Once the participants finished the whole task, we used the subjective reports on the experience. Specifically, each participant reported his or her experience when they saw the standard answer after finishing the whole task. Results showed that they generally reported an “Aha” feeling when they saw the standard answer if their answer was incongruent with the standard answer or they did not think out the correct answer but could understand it. Conversely, there was no “Aha” feeling if their answer was the same with the standard answer.
Figure 1. Sequence of events for each trial.

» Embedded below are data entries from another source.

theorem exec_counterDraw_waits (h : ¬ MayDraw s (r, slot) y p) : exec (.counterDraw r slot grp remote) s = .next s := by
  rw [mayDraw_iff, Classical.not_not] at h
  simp only [exec, execCounterDraw, hc, hy, hp]
  exact if_pos h

variable (hm : MayDraw s (r, slot) y p)
include hm

theorem exec_counterDraw_redo {n : Nat} {rest : List Nat} (here : p.chiplet = s.pk.id.toNat) (h : y.redo = n :: rest) :
    exec (.counterDraw r slot grp remote) s =
      .next ((s.onGroup (r, slot) grp fun z => { z with redo := rest }).issue (r, slot) c grp n) := by
  rw [mayDraw_iff] at hm
  simp only [exec, execCounterDraw, hc, hy, hp]
  rw [if_neg hm]
  simp only [here, h, beq_self_eq_true, if_true]

theorem exec_counterDraw_own (here : p.chiplet = s.pk.id.toNat) (own : p.ctrChiplet = s.pk.id.toNat) (h : y.redo = []) :
    exec (.counterDraw r slot grp remote) s = .next ((s.draw p.counter).1.takeDrawn (r, slot) c grp
      (tileCount c (s.inst r slot).bounds) (s.draw p.counter).2) := by
  rw [mayDraw_iff] at hm
  simp only [exec, execCounterDraw, hc, hy, hp]
  rw [if_neg hm]
  simp only [here, own, h, beq_self_eq_true, if_true]
  rfl

theorem exec_counterDraw_elsewhere (h : y.redo = [] ∨ p.chiplet ≠ s.pk.id.toNat)
    (away : ¬ (p.chiplet = s.pk.id.toNat ∧ p.ctrChiplet = s.pk.id.toNat)) :
    exec (.counterDraw r slot grp remote) s = .next (remote.elim s fun v =>
      s.takeDrawn (r, slot) c grp (tileCount c (s.inst r slot).bounds) v.toNat) := by
  rw [mayDraw_iff] at hm
  simp only [exec, execCounterDraw, hc, hy, hp]
  rw [if_neg hm]
  have none_here : (if (p.chiplet == s.pk.id.toNat) = true then y.redo else []) = [] := by
    split
    · next here => exact h.resolve_right (Classical.not_not.2 (by simpa using here))
    · rfl
  have answered : ¬ (p.chiplet == s.pk.id.toNat && p.ctrChiplet == s.pk.id.toNat) = true := by simpa using away
  simp only [none_here]
  rw [if_neg answered]
  cases remote <;> rfl

end

/-- Settles O58: a redo entry, the own counter's value and an index from elsewhere, each by its equation of the
command; what follows a value is the same for all. -/
theorem drawsIssueTiles : Obligations.DrawsIssueTiles := by
  unfold Obligations.DrawsIssueTiles
  intro r slot grp remote s c y p hc hy hp only small
  refine ⟨exec_counterDraw_waits hc hy hp, fun hm => ⟨fun n rest here h => ?redo, fun h here own lt => ?counter,
    fun h away => ⟨fun hr => ?waits, fun v hr => ?remote⟩⟩⟩
  case redo =>
    have ready : Readied s (s.onGroup (r, slot) grp fun z => { z with redo := rest }) (r, slot)
        ((s.inst r slot).groups.map fun x => if x.g = grp then { x with redo := rest } else x) :=
      ⟨rfl, rfl, rfl, State.inst_onGroup ..⟩
    refine ⟨_, exec_counterDraw_redo hc hy hp hm here h, State.issue_tileIssued ready, fun m => ?_, ?_⟩
    · rw [(State.issue_keeps ..).2, State.counter_onGroup]
    · rw [(State.issue_frame ..).1, (State.onGroup_frame ..).1]
  case counter =>
    have taken := State.takeDrawn_taken (c := c) (g := grp) (n := tileCount c (s.inst r slot).bounds)
      (v := (s.draw p.counter).2) (s.draw_readied p.counter (r, slot)) only hm.st
    obtain ⟨power, counter⟩ := (s.draw p.counter).1.takeDrawn_keeps (r, slot) c grp
      (tileCount c (s.inst r slot).bounds) (s.draw p.counter).2
    refine ⟨_, exec_counterDraw_own hc hy hp hm here own h, ?_, (s.draw_wakesOnly _).of_power power,
      fun m hm hne => (counter m).trans (s.draw_others hm lt hne), fun below => ⟨?_, ?_⟩, fun sentinel => ⟨?_, ?_⟩⟩
    · rw [State.takeDrawn_mem, (State.draw_frame ..).1]
    · rw [counter, State.draw_below below, State.counted_own, State.wakeRegion_counter]
    · rw [h, State.draw_below below] at taken
      rw [State.draw_below below]
      exact taken
    · rw [counter, State.draw_sentinel sentinel, State.wakeRegion_counter]
    · rw [State.draw_sentinel sentinel, if_neg (by omega)] at taken
      rw [State.draw_sentinel sentinel]
      exact taken
  case waits => rw [exec_counterDraw_elsewhere hc hy hp hm h away, hr]; rfl
  case remote =>
    exact ⟨_, (exec_counterDraw_elsewhere hc hy hp hm h away).trans (by rw [hr]; rfl), (State.takeDrawn_keeps ..).2,
      State.takeDrawn_mem .., State.takeDrawn_taken ⟨rfl, rfl, rfl, rfl⟩ only hm.st⟩

end Sys2Proof.Machine
end
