-- ==== Sys2Proof/Word.lean ====
section
/-! DEFINITION. The word types of DFCE: a byte is 8 bits, the address field 24 bits, an operand of a
request 16 bits (spec/00_scope.md R12, spec/30_encoding.md R111). -/

namespace Sys2Proof

/-- A byte is 8 bits (R12). -/
abbrev Byte := BitVec 8

/-- A `page`, `offset` or `block` operand of a request is 16 bits (R111). -/
abbrev Operand := BitVec 16

/-- The address field `A24` is 24 bits (R12, R60). -/
abbrev Field := BitVec 24

end Sys2Proof
end

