-- ==== Sys2Proof/Syntax.lean ====
section
/-! DEFINITION. The operations and frames of DFCE: one constructor of `Instr` per row of spec/opcode_table.json; and
the raw forms they are decoded from, the request record of spec/30_encoding.md R111 and the byte list of a frame (R90). -/

namespace Sys2Proof

/-- `h.erase_mode` and the `mode` operand (R35, R111). -/
inductive EraseMode where
  | auto
  | manual
  deriving DecidableEq, Repr, Inhabited

/-- The sector operand (R111): the two halves of sector 0, a regular sector, or the illegal `sector_kind = 3`. -/
inductive Sector where
  | s0A
  | s0B
  | sn (n : Byte)
  | illegal
  deriving DecidableEq, Repr, Inhabited

/-- One constructor per row of the opcode table. First the 23 operations of R110 and the two reserved rows, then the
24 wire frames of R100 (the names ending in `Frame`), whose operand is the address field the frame carries. -/
inductive Instr where
  | setup
  | endOp
  | setEraseMode (mode : EraseMode)
  | readStatus
  | isReady
  | waitUntilReady
  | readId
  | pageRead (page offset : Operand)
  | arrayRead (page offset : Operand)
  | bufferRead (bufferNum : Byte) (offset : Operand)
  | bufferWrite (bufferNum : Byte) (offset : Operand)
  | bufferToPage (bufferNum : Byte) (page : Operand)
  | pageToBuffer (page : Operand) (bufferNum : Byte)
  | pageErase (page : Operand)
  | blockErase (block : Operand)
  | sectorErase (sector : Sector)
  | comparePageToBuffer (page : Operand) (bufferNum : Byte)
  | deepPowerDown
  | resumeFromDeepPowerDown
  | hardReset
  | enableSectorProtection
  | disableSectorProtection
  | eraseProtectionRegister
  | reserved17
  | reserved18to1F (low : BitVec 3)
  | statusReadFrame
  | idReadFrame
  | pageReadFrame (field : Field)
  | arrayReadFrame (field : Field)
  | buffer1ReadFrame (field : Field)
  | buffer2ReadFrame (field : Field)
  | buffer1WriteFrame (field : Field)
  | buffer2WriteFrame (field : Field)
  | buffer1ToPageWithEraseFrame (field : Field)
  | buffer2ToPageWithEraseFrame (field : Field)
  | buffer1ToPageWithoutEraseFrame (field : Field)
  | buffer2ToPageWithoutEraseFrame (field : Field)
  | pageToBuffer1Frame (field : Field)
  | pageToBuffer2Frame (field : Field)
  | pageEraseFrame (field : Field)
  | blockEraseFrame (field : Field)
  | sectorEraseFrame (field : Field)
  | comparePageToBuffer1Frame (field : Field)
  | comparePageToBuffer2Frame (field : Field)
  | deepPowerDownFrame
  | resumeFromDeepPowerDownFrame
  | enableSectorProtectionFrame
  | disableSectorProtectionFrame
  | eraseProtectionRegisterFrame
  deriving DecidableEq, Repr

/-- The request record (R111), field by field as the host presents it. -/
structure Request where
  op         : BitVec 5
  page       : Operand
  offset     : Operand
  block      : Operand
  bufferNum  : Byte
  sectorKind : BitVec 2
  sectorN    : Byte
  mode       : BitVec 1
  deriving DecidableEq, Repr

/-- What is presented to DFCE before decoding: a request record (R111), or the bytes of a frame (R90; the frame port is
the model's own, log 7). -/
inductive Code where
  | request (r : Request)
  | frame (bytes : List Byte)
  deriving DecidableEq, Repr

end Sys2Proof
end

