-- ==== Sys2Proof/Machine/Core.lean ====
section
/-! DEFINITION. The machine as the host takes it. -/

def Sys2Proof.core : Host.Core :=
  { State := Sys2Proof.Machine.State, Fault := Sys2Proof.Machine.Fault, Refusal := Sys2Proof.Machine.Refusal,
    step := Sys2Proof.Machine.step, reset := Sys2Proof.Machine.State.reset }
end

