/-- R91: every `Xchg` DFCE emits comes right after `Desel; Sel`, both answered `ok`, in every operation and whatever
the transport answers. A frame row counts as the operation that sends it: the model's choice (log 7, DESIGN CHOICE).
-/
def Obligations.EveryXchgFollowsDecoderReset : Prop :=
  ∀ (i : Instr) (s t : State), exec i s = .next t → ∃ es, t.trace = s.trace ++ es ∧ framed none none es = true

/-- R262: which operation can return which error; `Timeout` only under a budget. A frame row counts as the operation
that sends it: the model's choice (log 7, DESIGN CHOICE). -/
def Obligations.ErrorsOfEachOperation : Prop :=
  ∀ (i : Instr) (s t : State) (e : ErrorKind), exec i s = .next t → t.response = some (.err e) →
    e ∈ (kindOf i).errors s.cfg.pollBudget

/-- R242, R246: an operation answers `TransportFailure` exactly when an event of its was answered `fail`, and that
event is the last one. A frame row counts as the operation that sends it: the model's choice (log 7, DESIGN CHOICE).
-/
def Obligations.TransportFailureIsLastEvent : Prop :=
  ∀ (i : Instr) (s t : State), exec i s = .next t → ∃ es, t.trace = s.trace ++ es
    ∧ (t.response = some (.err .transportFailure) ↔ es.any Event.failed = true)
    ∧ es.dropLast.any Event.failed = false

/-- R292: the number of events of each operation that returned, with `p` polls; `setup` that failed on the density has
three. A frame row counts as the operation that sends it: the model's choice (log 7, DESIGN CHOICE). -/
def Obligations.EventCounts : Prop :=
  (∀ (i : Instr) (s t : State) (v : Value), exec i s = .next t → t.response = some (.ok v) →
    ∃ p, 1 ≤ p ∧ t.trace.length = s.trace.length + (kindOf i).eventCount p v)
  ∧ (∀ (i : Instr) (s t : State), exec i s = .next t → t.response = some (.err .setupFailure) →
    t.trace.length = s.trace.length + 3)

/-- R15, R46, R72: it makes no difference whether the transport's answers are decided at once or bit by bit: the
operation, carried on by later steps, ends in the same state (the batches are log 3, DESIGN CHOICE). A frame row
counts as the operation that sends it: the model's choice (log 7, DESIGN CHOICE). The list of decided answers and the
reset input are the model's forms (logs 2 and 23, DESIGN CHOICE). -/
def Obligations.AnswersInBatchesMakeNoDifference : Prop :=
  ∀ (i : Instr) (s t : State) (ys : List Answer), cfgWellFormed s.cfg = true → s.resetPin = false → ys ≠ [] →
    exec i s = .next t →
    (t.seq = .idle → exec i { s with answers := s.answers ++ ys } = .next { t with answers := t.answers ++ ys })
    ∧ (t.seq ≠ .idle → exec i { s with answers := s.answers ++ ys } = step { t with answers := ys })

/-- R35, R102: the erase mode affects nothing but the opcode of `buffer_to_page`: every other operation does and
answers the same in either mode. A frame row counts as the operation that sends it: the model's choice (log 7, DESIGN
CHOICE). -/
def Obligations.EraseModeOnlySelectsOpcode : Prop :=
  ∀ (i : Instr) (s t : State) (m : EraseMode), kindOf i ≠ .bufferToPage → exec i s = .next t →
    ∃ t', exec i (s.withMode m) = .next t' ∧ t'.trace = t.trace ∧ t'.response = t.response ∧ t'.seq = t.seq
      ∧ t'.answers = t.answers ∧ t'.lines = t.lines ∧ t'.handle.phase = t.handle.phase
end

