/-- A wait that runs out of budget: `n` busy polls, then `Timeout` (R153 (e), R248). -/
theorem State.settle_wait_timeout (s : State) (op : Instr) (k : Nat) (v : Value) (rest : List Micro) {ps : List Reply}
    (h : allBusy s.cfg ps) {n : Nat} (hc : s.cfg.pollBudget = some n) (hlen : ps.length = n) (hpos : 1 ≤ n)
    (as : List Answer) :
    (s.settle op k v (wait s.cfg ++ rest)).drive (pollAnswers ps ++ as) = s.raised as (pollEvents s.cfg ps) .timeout := by
  have e0 : s.settle op k v (wait s.cfg ++ rest)
      = (s.setBw ⟨.issue, 0⟩).setSeq (.run op k (poll s.cfg ++ rest) v) := rfl
  obtain ⟨busy, last, rfl⟩ : ∃ busy last, ps = busy ++ [last] := by
    rcases List.eq_nil_or_concat ps with rfl | ⟨l, x, rfl⟩
    · simp at hlen; omega
    · exact ⟨l, x, by simp⟩
  have hb1 : allBusy s.cfg busy := fun p hp => h p (by simp [hp])
  have hl := h last (by simp)
  simp only [List.length_append, List.length_singleton] at hlen
  have e1 : pollAnswers (busy ++ [last]) ++ as = pollAnswers busy ++ (last.answers ++ as) := by simp [pollAnswers]
  have e2 : pollEvents s.cfg (busy ++ [last]) = pollEvents s.cfg busy ++ last.events (statusFrame s.cfg) := by
    simp [pollEvents]
  have key : ∀ (t : State) (qs : List Reply), t.cfg = s.cfg → allBusy t.cfg qs → t.bw.count + qs.length + 1 = n →
      (t.setSeq (.run op k (poll t.cfg ++ rest) v)).drive (pollAnswers qs ++ (last.answers ++ as))
        = (((t.recorded (pollEvents t.cfg qs)).recorded (last.events (statusFrame s.cfg))).raiseError .timeout).setAnswers as := by
    intro t qs
    induction qs generalizing t with
    | nil =>
      intro hcfg _ hcount
      have hc' : t.cfg.pollBudget = some n := by rw [hcfg, hc]
      have := t.drive_poll_timeout op k v rest (p := last) (by rw [hcfg]; exact hl.1) hl.2 hc'
        (by simp at hcount; omega) as
      simpa [pollAnswers, pollEvents, hcfg] using this
    | cons q qs ih =>
      intro hcfg hq hcount
      obtain ⟨hq1, hq2⟩ := List.forall_mem_cons.mp hq
      have hc' : t.cfg.pollBudget = some n := by rw [hcfg, hc]
      simp only [List.length_cons] at hcount
      have e3 : pollAnswers (q :: qs) ++ (last.answers ++ as)
          = q.answers ++ (pollAnswers qs ++ (last.answers ++ as)) := by simp [pollAnswers]
      have e4 : pollEvents t.cfg (q :: qs) = q.events (statusFrame t.cfg) ++ pollEvents t.cfg qs := by simp [pollEvents]
      have hq3 : rdy (byteAt q.xchg.bytes 1) = false := hq1.2
      have hne : ¬ n ≤ t.bw.count + 1 := by omega
      rw [e3, e4, poll, State.drive_status _ _ _ _ _ _ hq1.1 (by decide)]
      simp only [State.useBytes, State.afterPoll, State.recorded_cfg, State.recorded_bw, bwTest, hq3, hc', hne,
        Bool.false_eq_true, if_false]
      have := ih ((t.recorded (q.events (statusFrame t.cfg))).setBw ⟨.issue, t.bw.count + 1⟩) hcfg hq2
        (by simp; omega)
      rw [State.recorded_append]
      exact this
  rw [e0, e1, e2]
  refine (key (s.setBw ⟨.issue, 0⟩) busy rfl hb1 (by simpa using hlen)).trans ?_
  rw [State.raised, State.recorded_append]
  rfl

/-! ## The head of every operation -/

/-- An operation whose phase and operands are right is accepted. -/
theorem whenReady_accepts {plan : Cfg → Regs → Option Job} {s : State} {r : Regs} {j : Job} (hi : s.seq = .idle)
    (hr : s.handle = .ready r) (hp : plan s.cfg r = some j) : whenReady plan s = .next (s.launch j) := by
  simp [whenReady, whenIdle, hi, hr, hp]

/-- An operation outside `Ready` is rejected (R243). -/
theorem whenReady_rejects_phase {plan : Cfg → Regs → Option Job} {s : State} (hi : s.seq = .idle)
    (hr : s.handle.phase ≠ .ready) : whenReady plan s = .next s.reject := by
  cases h : s.handle <;> simp_all [whenReady, whenIdle, Handle.phase]
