/-- With a pin, `hard_reset` runs through its six events; the second reset call may answer anything (R215). -/
theorem launch_hardReset {s : State} {a d b : Answer} {rest : List Answer} (hpin : a.pin = true) (hd : d.ok = true)
    (ha : s.answers = a :: d :: b :: rest) :
    s.launch ⟨.hardReset, [.rst true true, .sleep s.cfg.resetLowUs, .desel, .sleep s.cfg.resetSettleUs,
        .rst false false, .sleep s.cfg.resetRecoveryUs], .bool true⟩
      = s.returned rest
          [.rst true true, .sleep s.cfg.resetLowUs, .desel true, .sleep s.cfg.resetSettleUs, .rst false b.pin,
           .sleep s.cfg.resetRecoveryUs] .hardReset (.bool true) := by
  have hneeded : (true && !a.pin) = false := by rw [hpin]; rfl
  rw [State.launch_eq, ha, State.settle_rst, State.drive_rst _ _ _ _ _ _ _ hneeded, State.settle_sleep,
    State.settle_desel, State.drive_desel _ _ _ _ _ hd, State.settle_sleep, State.settle_rst,
    State.drive_rst _ _ _ _ _ _ _ rfl, State.settle_sleep, State.settle_nil, State.drive_finish, hpin]
  simp only [State.recorded_sleep, ← State.recorded_append]
  rfl

/-! ## The obligations -/

/-- Settles O27: the status frame, whose density is not supported. -/
theorem setupFailsOnUnsupportedDensity : Obligations.SetupFailsOnUnsupportedDensity := by
  intro s p rest hs hu hp ha hi
  let judged := (s.setResponse none).recorded (p.events (statusFrame s.cfg))
  have hstatus := (s.setResponse none).drive_status .setup 0 .unit [] .density hp (by decide) rest
  have hdensity := State.afterDensity_of_unsupported (s := judged) .setup 2 .unit [] hi
  rw [exec_setup_of_uninitialized hs hu, State.launch_eq, ha]
  exact congrArg _ (hstatus.trans ((congrArg (·.drive rest) hdensity).trans (State.drive_idle rfl rest)))

/-- Settles O45: the frame, the deselection, and the sleep before the operation returns; the row runs the same plan. -/
theorem resumeSleepsBeforeResponse : Obligations.ResumeSleepsBeforeResponse := by
  intro s r p d rest ⟨hs, hr⟩ hp hd ha t
  have hlen := plainFrame_length s.cfg.opc.resumeFromDeepPowerDown s.cfg.dummy.resume
  have hframe := (s.setResponse none).drive_frame_ignore .resumeFromDeepPowerDown 0 .unit
    [.desel, .sleep s.cfg.resumeDelayUs] _ (hlen ▸ hp) (d :: rest)
  have hrun : whenReady resumeJob s = .next t := by
    refine (whenReady_accepts hs hr rfl).trans (congrArg _ ?_)
    rw [State.launch_eq, ha, List.append_assoc]
    refine hframe.trans ?_
    rw [State.settle_desel, State.drive_desel _ _ _ _ _ hd, State.settle_sleep, State.recorded_sleep,
      ← State.recorded_append, ← State.recorded_append, State.settle_nil, State.drive_finish]
    rfl
  exact ⟨hrun, hrun⟩

/-- Settles O46: without a pin the first event ends the operation, with one all six are run. -/
theorem hardResetSequence : Obligations.HardResetSequence := by
  intro s r a rest ⟨hs, hr⟩
  have hrun := whenReady_accepts (plan := hardResetJob) hs hr rfl
  refine ⟨fun hpin ha => hrun.trans (congrArg _ ?_), fun d b hpin hd ha => ?_⟩
  · rw [State.launch_eq, ha, State.settle_rst, State.drive_rst_of_noPin _ _ _ _ _ _ hpin]
    rfl
  · exact hrun.trans (congrArg _ (launch_hardReset hpin hd ha))

/-- Settles O24: `end` is accepted in `Ready` alone, and its only write is the empty handle. -/
theorem endEmptiesHandle : Obligations.EndEmptiesHandle := by
  intro s hs
  refine ⟨fun hp => ?_, writeHandle_rejects_phase hs⟩
  obtain ⟨r, hr⟩ := Handle.exists_regs_of_phase_ready hp
  exact writeHandle_accepts hs hr

/-- Settles O25: as `end`, with the handle whose mode alone is new. -/
theorem setEraseModeWritesModeAlone : Obligations.SetEraseModeWritesModeAlone :=
  fun _ _ hs => ⟨fun _ hr => writeHandle_accepts hs hr, writeHandle_rejects_phase hs⟩

end Sys2Proof.Machine
end

section
/-! The statements of spec/60_exceptions.md: which requests are rejected before any event, which errors an accepted
operation can raise, and where in its events a `fail` stands. -/

namespace Sys2Proof.Machine

/-! ## Rejections -/

/-- Outside the phase it runs in, every row is rejected (R243, R254). -/
theorem exec_rejects_phase {i : Instr} {s : State} (hs : s.seq = .idle) (hp : s.handle.phase ≠ runPhase i) :
    exec i s = .next s.rejected := by
  cases exec_cases i s with
  | busy hb => exact absurd hs hb
  | rejected _ hx => exact hx
  | ended r _ hr hi => exact absurd (by rw [hr, hi]; rfl) hp
  | modeSet r m _ hr hi => exact absurd (by rw [hr, hi]; rfl) hp
  | setup j _ hr hi => exact absurd (by rw [hr, hi]; rfl) hp
  | accepted r j _ hr _ _ hns =>
    have hi : i ≠ .setup := fun e => hns (by rw [e]; rfl)
    exact absurd (by rw [hr, runPhase, if_neg hi]; rfl) hp

/-- A row whose plan has no job under any handle is rejected in every phase (R243, R245). -/
theorem whenReady_rejects_of_no_plan {plan : Cfg → Regs → Option Job} {s : State} (hs : s.seq = .idle)
    (hp : ∀ r, plan s.cfg r = none) : whenReady plan s = .next s.rejected := by
  rcases whenReady_cases (plan := plan) (s := s) with ⟨⟨op, k, todo, v, hrun⟩, -⟩ | ⟨-, hx⟩ | ⟨r, j, -, -, hj, -⟩
  · cases hs.symm.trans hrun
  · exact hx
  · cases (hp r).symm.trans hj

/-! ## The errors an operation can raise -/

/-- The errors the use of the shifted-in bytes can raise: `Timeout` by a poll under a budget (R153), `SetupFailure` by
the density (R241). -/
def Use.errors (budget : Option Nat) : Use → List ErrorKind
  | .poll => if budget.isSome then [.timeout] else []
  | .density => [.setupFailure]
  | .ignore | .latchId _ _ | .status | .ready | .id | .compare => []

/-- The errors an item can raise: `TransportFailure` by the calls that can answer `fail` (R242). -/
def Micro.errors (budget : Option Nat) : Micro → List ErrorKind
  | .desel | .sel => [.transportFailure]
  | .xchg _ u => .transportFailure :: u.errors budget
  | .rst _ _ | .wp _ | .sleep _ | .waitStart => []

/-- No item of the list can raise an error outside `es`. -/
def RaisesWithin (budget : Option Nat) (es : List ErrorKind) (todo : List Micro) : Prop :=
  ∀ m ∈ todo, m.errors budget ⊆ es

/-- The errors an accepted operation can raise: those of R262 but the rejection's. -/
def Kind.raises (budget : Option Nat) (k : Kind) : List ErrorKind :=
  (k.errors budget).filter (· ≠ .preconditionViolation)

theorem preconditionViolation_mem_errors (budget : Option Nat) (k : Kind) :
    .preconditionViolation ∈ k.errors budget := by
  cases budget <;> cases k <;> exact List.mem_cons_self

theorem preconditionViolation_not_mem_raises (budget : Option Nat) (k : Kind) :
    .preconditionViolation ∉ k.raises budget := by
  simp [Kind.raises]

/-- The event list of every kind of operation raises only the errors the table lists for it (R262). -/
theorem JobShape.raisesWithin {c : Cfg} {k : Kind} {todo : List Micro} {v : Value} (hj : JobShape c k todo v) :
    RaisesWithin c.pollBudget (k.raises c.pollBudget) todo := by
  cases hj <;> cases c.pollBudget <;>
    simp [RaisesWithin, frame, start, wait, poll, Micro.errors, Use.errors, Kind.raises, Kind.errors]

/-- An exchange sent as a whole frame raises no error the exchange alone does not. -/
theorem raisesWithin_frame {budget : Option Nat} {es : List ErrorKind} {out : List Byte} {u : Use}
    {rest : List Micro} (ht : .transportFailure ∈ es) (hu : u.errors budget ⊆ es)
    (hrest : RaisesWithin budget es rest) : RaisesWithin budget es (frame out u ++ rest) := by
  simp only [RaisesWithin, frame, List.cons_append, List.nil_append, List.forall_mem_cons, Micro.errors,
    List.cons_subset]
  exact ⟨⟨ht, List.nil_subset _⟩, ⟨ht, List.nil_subset _⟩, ⟨ht, hu⟩, hrest⟩

/-- The loop of a wait ends in `BW_TIMEOUT` only under a budget (R153 (e)). -/
theorem isSome_of_bwTest_timeout {budget : Option Nat} {ready : Bool} {b : Bw}
    (h : (bwTest budget ready b).state = .timeout) : budget.isSome = true := by
  cases ready with
  | true => cases h
  | false =>
    cases budget with
    | none => cases h
    | some n => rfl

/-! ## What an accepted operation has emitted and answered -/

/-- `t` is reached from `s` by events none of which was answered `fail`. -/
def NoneFailed (s t : State) : Prop := ∃ ds, t.trace = s.trace ++ ds ∧ ds.any Event.failed = false

theorem noneFailed_refl (s : State) : NoneFailed s s := ⟨[], by simp, rfl⟩

theorem NoneFailed.record {s t : State} {e : Event} (ht : NoneFailed s t) (he : e.failed = false) :
    NoneFailed s (t.record e) := by
  obtain ⟨ds, htrace, hds⟩ := ht
  exact ⟨ds ++ [e], by simp [htrace], by simp [hds, he]⟩

/-- How far an operation that can raise the errors `es` has come at `t`, from `s`: it goes on, or it has ended, and then
with `TransportFailure` exactly if an event was answered `fail`, which is its last (R242, R246). -/
inductive Accounted (es : List ErrorKind) (s t : State) : Prop
  | running (op : Instr) (k : Nat) (todo : List Micro) (v : Value) (hs : t.seq = .run op k todo v)
      (hr : t.response = none) (hn : NoneFailed s t) (he : RaisesWithin t.cfg.pollBudget es todo)
  | returned (v : Value) (hs : t.seq = .idle) (hr : t.response = some (.ok v)) (hn : NoneFailed s t)
  | raised (e : ErrorKind) (he : e ∈ es) (hne : e ≠ .transportFailure) (hs : t.seq = .idle)
      (hr : t.response = some (.err e)) (hn : NoneFailed s t)
  | failed (u : State) (e : Event) (ht : .transportFailure ∈ es) (hn : NoneFailed s u) (hf : e.failed = true)
      (h : t.trace = u.trace ++ [e]) (hs : t.seq = .idle) (hr : t.response = some (.err .transportFailure))

section accounted
variable {es : List ErrorKind} {s t : State}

2.4. EEG Recording and Data Analysis
The electroencephalogram (EEG) was recorded continuously from 64 scalp cites according to the international 10 - 20 system, using the Curry 7 System with the reference on the left mastoid and rereferenced offline to the average activity at left and right mastoids. Eye movement artifacts and blinks were monitored via horizontal electrooculogram (HEOG) placed at the outer canthi of each eye and vertical electrooculogram (VEOG) placed above and below the left eye. All interelectrode impedance was below 5 kΩ. All EEG signals were digitized with a sample frequency of 1000 Hz and were online band-pass filtered from DC to 100 Hz.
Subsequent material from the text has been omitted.